WORK TO BE COMPLETED: Which lines run from the one containing "e with first" to the end of the material below? Retype exactly those, both ends included, and nothing else.

--- DATA PROVIDED Enclosed Below ---

/-! ### The links -/

/-- A receiver that hunts ignores every byte but the start delimiter; the bytes of a frame from its delimiter to its
second CRC byte spell the one command of its checks; a length above 48 and a receive gap abandon the frame; the receiver
hunts after each (R165). The command waits in the queue, which is the model's choice (log entry 5). A dropped frame of
either link raises its one counter by 1, to 65535 at most, and is an occurrence of LINK_ERROR; nothing else changes but
its receiver, which hunts (R165, R166, R167). -/
def Obligations.DroppedFramesAreCounted : Prop :=
  ((∀ (link : Link) (b : Byte), b ≠ 0xC3 → Receiver.take link .hunting b = (.hunting, none)) ∧
    (∀ (link : Link) (kind : Byte) (payload more : List Byte) (crcReceived : Word), payload.length ≤ 48 →
      Receiver.commands link .hunting
          ([0xC3, BitVec.ofNat 8 payload.length, kind] ++ payload ++ word2 crcReceived ++ more) =
        decodeFrame link kind payload crcReceived :: Receiver.commands link .hunting more) ∧
    (∀ (link : Link) (b : Byte), 48 < b.toNat →
      Receiver.take link .delimited b = (.hunting, some (.lengthAbove48 link b))) ∧
    (∀ (link : Link) (r : Receiver), r.gap link = (.hunting, if r = .hunting then none else some (.receiveGap link))) ∧
    ∀ (x : Signal) (s : State), s.Runs →
      let heard := (s.receivers.of x.link).hear x
      s.hear x =
        { s with receivers := s.receivers.put heard.1 x.link, pending := s.pending ++ heard.2.toList }) ∧
  ∀ (link : Link) (s : State), s.Runs →
    let n := s.counters
    let up := fun k : Nat => if k < 65535 then k + 1 else 65535
    let dropped := fun (c : Instr) (error : LinkError) => n.lineCrc ≤ 65535 → n.lineMalformed ≤ 65535 →
      n.driveCrc ≤ 65535 → n.driveMalformed ≤ 65535 → ∃ t, exec c s = .next t ∧
      t.counters = (match link, error with
        | .line, .crc => { n with lineCrc := up n.lineCrc }
        | .line, .malformed => { n with lineMalformed := up n.lineMalformed }
        | .drive, .crc => { n with driveCrc := up n.driveCrc }
        | .drive, .malformed => { n with driveMalformed := up n.driveMalformed }) ∧
      t.eventContents = s.eventsWith (.ofPart .linkError) (.linkError link error) ∧ SameMap s t ∧ SameTables s t ∧
      t.heads = s.heads ∧ SameAdmission s t ∧ SameNotices s t ∧ SameManagement s t ∧ SameDrive s t ∧
      t.pins.resetLow = s.pins.resetLow ∧ t.pins.machineStop = s.pins.machineStop ∧ t.out.enables = s.out.enables ∧
      t.pending = s.pending
    dropped (.corruptFrame link .crc) .crc ∧ dropped (.corruptFrame link .kind) .malformed ∧
      dropped (.corruptFrame link .length) .malformed ∧ dropped (.corruptFrame link .field) .malformed ∧
      (∀ length, dropped (.lengthAbove48 link length) .malformed) ∧ dropped (.receiveGap link) .malformed

/-- The end of a REPLY empties the reply slot and the command slot; after the first of a status record's two frames the
second is on the transmitter at once and both slots stay occupied (R154, R173, R181). The end of a DONE frame removes
its notice, frees its slot and brings a pass of every head (R169). The end of an EVENT frame makes its slot not
pending, or with a late record the newest pending slot (R171). Where the notice or the slot of the frame has been
discarded since, its end frees nothing and brings nothing (R172, R174). -/
def Obligations.SentFramesFreeTheirSlots : Prop :=
  (∀ (r : Reply) (fresh : Nat) (s : State), s.Runs →
    let rest := fun (t : State) => SameMap s t ∧ SameTables s t ∧ t.heads = s.heads ∧ SameAdmission s t ∧
      SameEvents s t ∧ SameNotices s t ∧ SameDrive s t ∧ SameRest s t
    let gone := ∃ t, exec .replySent s = .next t ∧ t.mgmt = { s.mgmt with slot := none } ∧
      t.out.replySlot = none ∧ rest t
    ((∀ record, r.results ≠ .readStatus record) → s.out.tx = some ⟨.reply r, fresh⟩ → gone) ∧
    (s.out.tx = some ⟨.statusSecond r, fresh⟩ → gone) ∧
    (∀ record, r.results = .readStatus record → s.out.tx = some ⟨.reply r, fresh⟩ → ∃ t, exec .replySent s = .next t ∧
      t.out.tx.map PlacedFrame.frame = some (.statusSecond r) ∧ t.mgmt = s.mgmt ∧
      t.out.replySlot = s.out.replySlot ∧ rest t)) ∧
  (∀ (n : Notice) (jobTag : Word) (fresh : Nat) (x : QueuedNotice) (rest : List QueuedNotice) (s : State), s.Runs →
    s.out.tx = some ⟨.done n jobTag, fresh⟩ → s.out.notices = x :: rest → x.sending = true →
    ∃ t, exec .doneSent s = .next t ∧ t.noticeContents = rest.map QueuedNotice.notice ∧
      t.slotsInUse + 1 = s.slotsInUse ∧ t.occasions = s.occasions ++ s.kept [.pass none] ∧ t.waitList = s.waitList ∧
      SameMap s t ∧ SameTables s t ∧ t.heads = s.heads ∧ SameEvents s t ∧ SameManagement s t ∧ SameDrive s t ∧
      SameRest s t) ∧
  (∀ (n : Notice) (jobTag : Word) (fresh : Nat) (s : State), s.Runs → s.out.tx = some ⟨.done n jobTag, fresh⟩ →
    (∀ x ∈ s.out.notices.head?, x.sending = false) →
    ∃ t, exec .doneSent s = .next t ∧ SameNotices s t ∧ t.slotsInUse = s.slotsInUse ∧ SameAdmission s t ∧
      SameMap s t ∧ SameTables s t ∧ t.heads = s.heads ∧ SameEvents s t ∧ SameManagement s t ∧ SameDrive s t ∧
      SameRest s t) ∧
  (∀ (cls : EventClass) (o : Occurrence) (jobTag : Word) (fresh : Nat) (s : State), s.Runs →
    s.out.tx = some ⟨.event cls o jobTag, fresh⟩ → (∀ e ∈ s.out.events, e.cls = cls → e.sending = false) →
    ∃ t, exec .eventSent s = .next t ∧ SameEvents s t ∧ SameMap s t ∧ SameTables s t ∧ t.heads = s.heads ∧
      SameAdmission s t ∧ SameNotices s t ∧ SameManagement s t ∧ SameDrive s t ∧ SameRest s t) ∧
  ∀ (e : EventSlot) (jobTag : Word) (fresh : Nat) (s : State), s.Runs → s.EventsLaw → e ∈ s.out.events →
    e.sending = true → s.out.tx = some ⟨.event e.cls e.first jobTag, fresh⟩ →
    ∃ t, exec .eventSent s = .next t ∧
      t.eventContents = s.eventContents.filter (fun x => x.1 ≠ e.cls) ++
        (match e.late with
          | none => []
          | some o => [(e.cls, o, none)]) ∧
      SameMap s t ∧ SameTables s t ∧ t.heads = s.heads ∧ SameAdmission s t ∧ SameNotices s t ∧ SameManagement s t ∧
      SameDrive s t ∧ SameRest s t

/-- An occurrence of a class: not recorded when the class is disabled; else the newest pending slot with a count of 1,
or one more in the slot's count, to 255 at most, or in its late record while its frame is being sent (R170, R171,
R172). -/
def Obligations.OccurrenceReachesItsSlot : Prop :=
  ∀ (cls : EventClass) (d : Details) (o : Outbound),
    (o.enables.getLsbD cls.bit = false → o.raise cls d = o) ∧
    (o.enables.getLsbD cls.bit = true → (∀ e ∈ o.events, e.cls ≠ cls) →
      o.raise cls d = { o with events := o.events ++ [⟨cls, ⟨d, 1⟩, false, none⟩] }) ∧
    (o.enables.getLsbD cls.bit = true → (∃ e ∈ o.events, e.cls = cls) →
      (o.raise cls d).events.length = o.events.length ∧
      ∀ (i : Nat) (e : EventSlot), o.events[i]? = some e →
        (e.cls ≠ cls → (o.raise cls d).events[i]? = some e) ∧
        (e.cls = cls → e.sending = false → (o.raise cls d).events[i]? =
          some { e with first := ⟨e.first.details, min 255 (e.first.count + 1)⟩ }) ∧
        (e.cls = cls → e.sending = true → e.late = none → (o.raise cls d).events[i]? =
          some { e with late := some ⟨d, 1⟩ }) ∧
        (∀ x, e.cls = cls → e.sending = true → e.late = some x → (o.raise cls d).events[i]? =
          some { e with late := some ⟨x.details, min 255 (x.count + 1)⟩ }))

--- End of Enclosed DATA PROVIDED ---

TASK SOLUTION:
          some { e with first := ⟨e.first.details, min 255 (e.first.count + 1)⟩ }) ∧
        (e.cls = cls → e.sending = true → e.late = none → (o.raise cls d).events[i]? =
          some { e with late := some ⟨d, 1⟩ }) ∧
        (∀ x, e.cls = cls → e.sending = true → e.late = some x → (o.raise cls d).events[i]? =
          some { e with late := some ⟨x.details, min 255 (x.count + 1)⟩ }))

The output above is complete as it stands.